Next, apply resin 6 to one side of the positive electrode 3 (or negative electrode) with a strip-shaped separator, and apply a resin 6 to the 4th surface, bend one end of the positive electrode 3 (or negative electrode) with the separator separately, Negative electrode 5 (or positive electrode), which had been cut to the size of, was sandwiched. Subsequently, the negative electrode 5 (or the positive electrode) and the positive electrode 3 (or the negative electrode) with separation were overlapped, and the whole was heated and fused with a roll. After that, on the positive electrode 3 (or the negative electrode) with the separator, the resin 6 was applied on the opposite side of the surface on which the resin 6 was previously applied, followed by the bow I and then wound on an ellipse.

The wound battery body on the ellipse is heated and fused by a roll, and the positive electrode 3 and the negative electrode 5 are adhered to the separator 4 to obtain a flat-plate wound laminated battery body as shown in FIG. Was.

The positive and negative electrode current collectors 31 and 51 of the flat laminated battery body were spot-welded to the positive and negative electrodes of the current collecting tabs connected to the respective ends of the current collectors 31 and 51, so that the laminated battery body was electrically connected.
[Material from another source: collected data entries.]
/-- R187 to R190, R207, R219, R224 to R228: the requests of a COPY. In the COPY's turn, one whose pages are translated issues, with
tokens for what it moves of module memory, and its reads of a window go out; one whose page is not translated waits for it, and is
released when it has come; one that faults ends its COPY, whose stream halts with the cause; without tokens it waits for them. Data
that have come good are written where they belong, in the stage buffer or the operand cache, where nothing else of the buffer changes,
in module memory, in the host window, or by a WRITE to a peer; with the last of them the COPY completes. A compressing request writes
the stored form of its unit with its unit-table entry; a decompressing one writes what the unit decodes to. A block lost on both reads
is not written, and fails the COPY with cause 0x07; an error of the host fails it with 0x0B. Data that run-ahead reads for a fetched
COPY are kept with its stream when every block is good; a bad block, a host error or an address of another context drops them, which
is counted; a page that is not translated is asked for. -/
def Obligations.CopiesMoveData : Prop :=
  (∀ (c : Core) (id : BitVec 16) (s : State) (p : PCore) (j : CopyJob) (x : Copy) (w : Span) (u : Stream),
     p = getC s c.val → inService s c.val = true → findCopy s c.val id = some j → x = copyOf j.iss.desc → j.failed = none →
     u = getStream p j.iss.slot → j.iss.slot < 16 → u.st = .running → NoneBlocked s c.val → NoLockout s →
     (nextToRequest p = some j.iss.id → requestsOut p < 48 → spanOf x j.src j.dst j.next = some w →
       (∀ a, (spanPages x w).find? (fun q => !p.xlat.contains (pageOf q.1)) = some a →
         Leads (.copyRequestIssue c id) s
           (setCopy (countMiss s c.val (pageOf a.1)) c.val { j with miss := some (pageOf a.1) })) ∧
       (∀ fault, (spanPages x w).find? (fun q => !p.xlat.contains (pageOf q.1)) = none →
         fault = (if x.cmode ≠ 0 ∧ (w.src.toNat % unitBytes ≠ 0 ∨ w.dst.toNat % unitBytes ≠ 0) then some 0x02
           else spanFault s u.ctx x w) →
         (∀ e, fault = some e → ∃ t, exec (.copyRequestIssue c id) s = .next t ∧
           (getStream (getC t c.val) j.iss.slot).st = .halted ∧ (getC t c.val).stage = p.stage ∧ t.mem.cells = s.mem.cells ∧
           (p.errValid = false → ∃ q, (getC t c.val).err = some q ∧ q.stream = j.iss.slot ∧ q.cause = e)) ∧
         (fault = none → takeAll (c.val / 32) x.cls (requestSizes (chargedBlocks s c.val u.ctx x w)) (ceTurn s c.val j) = none →
           Leads (.copyRequestIssue c id) s (holdTokens (ceTurn s c.val j) (c.val / 32) x.cls)) ∧
         (∀ s1 k, fault = none →
           takeAll (c.val / 32) x.cls (requestSizes (chargedBlocks s c.val u.ctx x w)) (ceTurn s c.val j) = some s1 →
           k = { j with next := j.next + 1, out := j.out ++ [j.next] } →
           ((mapGet? j.held j.next).isSome = true ∨ x.srcLoc ≠ 3 ∧ x.srcLoc ≠ 4 →
             Leads (.copyRequestIssue c id) s (setCopy s1 c.val k)) ∧
           (mapGet? j.held j.next = none → x.srcLoc = 4 →
             Leads (.copyRequestIssue c id) s (readHost (setCopy s1 c.val k) u.ctx (blocksOf w.src w.len))) ∧
           (∀ r, mapGet? j.held j.next = none → x.srcLoc = 3 → r = startReads (setCopy s1 c.val k) c.val k j.next w →
             r.2.failed = none → NoLockout r.1 → Leads (.copyRequestIssue c id) s (setCopy r.1 c.val r.2))))) ∧
     (∀ (n : BitVec 32) (v : CopyData), wellFormed (.copyRequestDone c id n v) = true → j.out.contains n.toNat = true →
       mapGet? j.wr n.toNat = none → spanOf x j.src j.dst n.toNat = some w →
       (∀ (s1 : State) (bs : List Block) (cache : Bool), NoLockout s1 → (x.srcLoc = 4 → v ≠ .hostError) →
         requestData s c.val j n.toNat w v = some (s1, bs) → (∀ b ∈ bs, b.data.length = 256) →
         w.src.toNat + w.len ≤ 2 ^ 48 → w.dst.toNat + w.len ≤ 2 ^ 48 → 0 < w.len →
         (x.dstLoc = (if cache then 1 else 0) → memoryWf (locMem p cache) = true →
           partsGood (locBad p cache) w.dst.toNat (w.dst.toNat + w.len) = true →
           (∀ o, (∀ b ∈ bs, blockOk b = true) → (x.cmode = 0 ∧ bs.length = (blocksOf w.src w.len).length ∧
               o = bytesOf (w.src.toNat - w.src.toNat % 256) bs w.src.toNat w.len ∨
               x.cmode = 3 ∧ decodeUnit (unitAt s1 u.ctx w.src) (bs.flatMap (·.data)) = some o ∧ o.length = w.len) →
             ∃ t, exec (.copyRequestDone c id n v) s = .next t ∧ memRead (locMem (getC t c.val) cache) w.dst.toNat w.len = o ∧
               (∀ a, a < w.dst.toNat ∨ w.dst.toNat + w.len ≤ a →
                 memGet (locMem (getC t c.val) cache) a = memGet (locMem p cache) a) ∧
               locMem (getC t c.val) (!cache) = locMem p (!cache) ∧ (getC t c.val).banks = p.banks ∧ t.mem.cells = s1.mem.cells ∧
               (j.next = j.total → j.out = [n.toNat] → j.acks = 0 → x.psigEn = false →
                 (getStream (getC t c.val) j.iss.slot).inflight = u.inflight.erase j.iss.id ∧
                 (getStream (getC t c.val) j.iss.slot).prog = u.prog + 1 ∧ (getC t c.val).sems = (signalled p j.iss.desc).sems ∧
                 ∀ q ∈ (getC t c.val).copies, q.iss.id ≠ j.iss.id)) ∧
           ((∃ b ∈ bs, blockOk b = false) → ∃ t, exec (.copyRequestDone c id n v) s = .next t ∧
             (getStream (getC t c.val) j.iss.slot).st = .halted ∧ (getC t c.val).sems = p.sems ∧
             (p.errValid = false → ∃ q, (getC t c.val).err = some q ∧ q.stream = j.iss.slot ∧ q.cause = 0x07) ∧
             ∀ a, a < w.dst.toNat ∨ w.dst.toNat + w.len ≤ a →
               memGet (locMem (getC t c.val) cache) a = memGet (locMem p cache) a)) ∧
         (∀ b q pg off e wr ch byte pos, x.cmode = 0 → bs = [b] → blockOk b = true → w.src.toNat % 256 = 0 → w.len = 256 →
           w.dst.toNat % 256 = 0 → x.dstLoc = 2 → translate s1 u.ctx w.dst = .localPage q pg off e wr →
           placeByte s1 q pg off = (ch, byte) → s1.mem.migs = [] → pos = chanPos s1 ch → memoryWf s1.mem.cells = true →
           ∃ t, exec (.copyRequestDone c id n v) s = .next t ∧ (getC t c.val).stage = p.stage ∧
             memRead t.mem.cells (cellAddr pos byte) 256 = b.data ∧
             ∀ a, a < cellAddr pos byte ∨ cellAddr pos byte + 256 ≤ a → memGet t.mem.cells a = memGet s1.mem.cells a) ∧
         (∀ b h wr, x.cmode = 0 → bs = [b] → blockOk b = true → w.src.toNat % 256 = 0 → w.len = 256 → w.dst.toNat % 256 = 0 →
           x.dstLoc = 4 → translate s1 u.ctx w.dst = .host h wr → ∃ t, exec (.copyRequestDone c id n v) s = .next t ∧
             (getC t c.val).stage = p.stage ∧ t.mem.cells = s1.mem.cells ∧ Output.hostWrite h b.data :: s1.outbox <:+ t.outbox) ∧
         (∀ o r k, x.cmode = 0 → bs.length = (blocksOf w.src w.len).length → (∀ b ∈ bs, blockOk b = true) → x.dstLoc = 3 →
           o = bytesOf (w.src.toNat - w.src.toNat % 256) bs w.src.toNat w.len →
           r = sendWrite s1 c.val j n.toNat w.dst ((chunksOf 256 (o.length / 256 + 1) o).map mkBlock) → r.2 = false →
           NoLockout r.1 → k = { j with acks := j.acks + 1, wr := mapSet j.wr n.toNat (mapGet j.wr n.toNat 0 + 1) } →
           Leads (.copyRequestDone c id n v) s
             (setCopy (countCeBytes (setCopy r.1 c.val k) c.val o.length) c.val (freeRequest k n.toNat))) ∧
         (∀ q pg off e wr ch byte pos y, x.cmode = 1 ∨ x.cmode = 2 → bs.length = 16 → (∀ b ∈ bs, blockOk b = true) →
           w.len = unitBytes → y = encodeUnit x.cmode (bs.flatMap (·.data)) → x.dstLoc = 2 →
           translate s1 u.ctx w.dst = .localPage q pg off e wr → off % 4096 = 0 → placeByte s1 q pg off = (ch, byte) →
           s1.mem.migs = [] → pos = chanPos s1 ch → memoryWf s1.mem.cells = true →
           ∃ t, exec (.copyRequestDone c id n v) s = .next t ∧ (getC t c.val).stage = p.stage ∧
             memRead t.mem.cells (cellAddr pos byte) y.bytes.length = y.bytes ∧
             mapGet t.mem.unit (unitKey pos (byte / 4096)) 0 = unitEntry y)) ∧
       (v = .hostError → x.srcLoc = 4 → mapGet? j.held n.toNat = none → ∃ t, exec (.copyRequestDone c id n v) s = .next t ∧
         (getStream (getC t c.val) j.iss.slot).st = .halted ∧ (getC t c.val).sems = p.sems ∧ (getC t c.val).stage = p.stage ∧
         t.mem.cells = s.mem.cells ∧
         (p.errValid = false → ∃ q, (getC t c.val).err = some q ∧ q.stream = j.iss.slot ∧ q.cause = 0x0B))) ∧
     (∀ v : BitVec 27, p.copies = [j] → j.miss = some v.toNat → spanOf x j.src j.dst j.next = some w →
       (∀ k, ∀ q ∈ (getStream p k).ahead, q.miss ≠ some v.toNat) → ∀ fault,
       fault = (spanPages x w).findSome? (fun q => if pageOf q.1 = v.toNat then
         accessFault s u.ctx (if q.2 then x.dstLoc else x.srcLoc) q.1 q.2 else none) →
       (fault = none → translate s (v.toNat / 2 ^ 21) (BitVec.ofNat 48 (v.toNat * 2 ^ 21)) ≠ .unmapped →
         translate s (v.toNat / 2 ^ 21) (BitVec.ofNat 48 (v.toNat * 2 ^ 21)) ≠ .foreign →
         Leads (.xlatMissResolved c v) s
           (setCopy (modC s c.val fun k => cacheXlat k v.toNat) c.val { j with miss := none })) ∧
       (∀ e, fault = some e → ∃ t, exec (.xlatMissResolved c v) s = .next t ∧ t.mem = s.mem ∧
         (getStream (getC t c.val) j.iss.slot).st = .halted ∧ (getC t c.val).sems = p.sems ∧
         (p.errValid = false → ∃ q, (getC t c.val).err = some q ∧ q.stream = j.iss.slot ∧ q.cause = e))) ∧
     (AtRest s → nextToRequest p ≠ some j.iss.id ∨ 48 ≤ requestsOut p → exec (.copyRequestIssue c id) s = .next s)) ∧
  (∀ (c : Core) (i : SlotNo) (pc : BitVec 48) (n : BitVec 32) (s : State) (p : PCore) (u : Stream) (d : BitVec 256) (x : Copy)
     (b : BitVec 48 × BitVec 48) (w : Span),
     p = getC s c.val → u = getStream p i.val → NoLockout s →
     (sequencing s c.val = true → u.st = .running → aheadCopy u pc = some d → x = copyOf d → x.ra = true → b = copyBases u x →
       copyMalformed u d = none → spanOf x b.1 b.2 n.toNat = some w →
       (∀ (q : AheadReq), u.ahead.find? (fun q => q.pc == pc && q.req == n.toNat && q.src == b.1 && q.dst == b.2) = none →
         aheadHeld p < 16 → requestsOut p < 48 → (∀ r ∈ u.ahead, r.no ≠ p.nextId) →
         q = { no := p.nextId, pc := pc, req := n.toNat, src := b.1, dst := b.2, miss := none, sent := false, acks := 0, got := []
               data := none } →
         (∀ v, wellFormed (.runAheadRead c ⟨i, pc⟩ n v) = true → isPaged x.srcLoc = true →
           (∃ a ∈ blocksOf w.src w.len, accessFault s u.ctx x.srcLoc a false = some 0x05) →
           ∃ t, exec (.runAheadRead c ⟨i, pc⟩ n v) s = .next t ∧ t.mem = s.mem ∧ getStream (getC t c.val) i.val = u ∧
             (getC t c.val).cnt.raDrop = p.cnt.raDrop + 1) ∧
         ((∀ a ∈ blocksOf w.src w.len, accessFault s u.ctx x.srcLoc a false ≠ some 0x05) → isPaged x.srcLoc = true →
           ∀ v a, wellFormed (.runAheadRead c ⟨i, pc⟩ n v) = true →
           (blocksOf w.src w.len).find? (fun a => !p.xlat.contains (pageOf a)) = some a →
           ∃ t, exec (.runAheadRead c ⟨i, pc⟩ n v) s = .next t ∧ t.mem = s.mem ∧
             getStream (getC t c.val) i.val = { u with ahead := u.ahead ++ [{ q with miss := some (pageOf a) }] }) ∧
         ((∀ a ∈ blocksOf w.src w.len, accessFault s u.ctx x.srcLoc a false = none ∧ p.xlat.contains (pageOf a) = true) →
           (∀ v, x.srcLoc = 4 → wellFormed (.runAheadRead c ⟨i, pc⟩ n v) = true →
             ∃ t, exec (.runAheadRead c ⟨i, pc⟩ n v) s = .next t ∧ t.mem = s.mem ∧ t.ctxs = s.ctxs ∧
               getStream (getC t c.val) i.val = { u with ahead := u.ahead ++ [{ q with sent := true }] } ∧
               (readHost s u.ctx (blocksOf w.src w.len)).outbox <:+ t.outbox) ∧
           (∀ bad1 bad2 s2 s3 l bs, x.srcLoc = 2 → x.cmode = 0 → wellFormed (.runAheadRead c ⟨i, pc⟩ n (.local bad1 bad2)) = true →
             takeTokens s (c.val / 32) x.cls (blocksOf w.src w.len).length = some s2 →
             sourceBlocks c.val u.ctx 2 s2 (blocksOf w.src w.len) = (s3, l) → NoLockout s3 → bs = lose l bad1 →
             ∃ t, exec (.runAheadRead c ⟨i, pc⟩ n (.local bad1 bad2)) s = .next t ∧ t.mem.cells = s3.mem.cells ∧
               (getC t c.val).stage = p.stage ∧ (getC t c.val).copies = p.copies ∧
               (bs.all blockOk = true → getStream (getC t c.val) i.val = { u with ahead := u.ahead ++ [{ q with data := some bs }] }) ∧
               (bs.all blockOk = false → getStream (getC t c.val) i.val = u ∧
                 (getC t c.val).cnt.raDrop = p.cnt.raDrop + 1)))) ∧
       (∀ (q : AheadReq), u.ahead.find? (fun q => q.pc == pc && q.req == n.toNat && q.src == b.1 && q.dst == b.2) = some q →
         q.miss = none → q.sent = true → q.data = none → (∀ r ∈ u.ahead, r.no = q.no → r = q) → x.srcLoc = 4 →
         (∀ bs, wellFormed (.runAheadRead c ⟨i, pc⟩ n (.host bs)) = true → bs.length = (blocksOf w.src w.len).length →
           ∃ t, exec (.runAheadRead c ⟨i, pc⟩ n (.host bs)) s = .next t ∧ t.mem = s.mem ∧
             t.ctxs = s.ctxs ∧ (getC t c.val).stage = p.stage ∧ (getC t c.val).copies = p.copies ∧
             (∀ k, k ≠ i.val → getStream (getC t c.val) k = getStream p k) ∧
             (bs.all blockOk = true → getStream (getC t c.val) i.val =
               { u with ahead := u.ahead.map fun r => if r.no = q.no then { q with data := some bs } else r }) ∧
             (bs.all blockOk = false → getStream (getC t c.val) i.val = { u with ahead := u.ahead.filter fun r => r.no != q.no } ∧
               (getC t c.val).cnt.raDrop = p.cnt.raDrop + 1)) ∧
         (∃ t, exec (.runAheadRead c ⟨i, pc⟩ n .hostError) s = .next t ∧ t.mem = s.mem ∧
           getStream (getC t c.val) i.val = { u with ahead := u.ahead.filter fun r => r.no != q.no } ∧
           (getC t c.val).cnt.raDrop = p.cnt.raDrop + 1))) ∧
     (AtRest s → sequencing s c.val = false ∨ u.st ≠ .running ∨ aheadCopy u pc = none → ∀ v,
       wellFormed (.runAheadRead c ⟨i, pc⟩ n v) = true → exec (.runAheadRead c ⟨i, pc⟩ n v) s = .next s))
Were connected in parallel.

Subsequently, the L i PF ₆ was ethylene carbonate Jechiru the solvent within electrode stack the electrolyte solution was injected to the solute. After injecting the electrolyte solution, the battery body was packed with an aluminum film, heat-sealed, and sealed to complete a thin lithium ion secondary battery in which electrodes were wound and laminated. Embodiment 7.

In Example 6 above, an example was shown in which the separator 4 was wound up. However, the strip-shaped separator 4 in which the positive electrode 3 (or the negative electrode) was joined was folded, and the negative electrode 5 (or the positive electrode) was attached to the separator. The process of folding overnight 4 may be repeated to obtain a flat-type foldable laminated battery body.

Example 8

This embodiment is directed to a lithium battery having the flat wound type laminated structure battery body shown in FIG. This is a method for manufacturing a pumion secondary battery, which is different from Example 6 above in that each electrode and separator are simultaneously wound. In FIG. 10, the resin portion 6 and the void portion 7 are shown without distinction.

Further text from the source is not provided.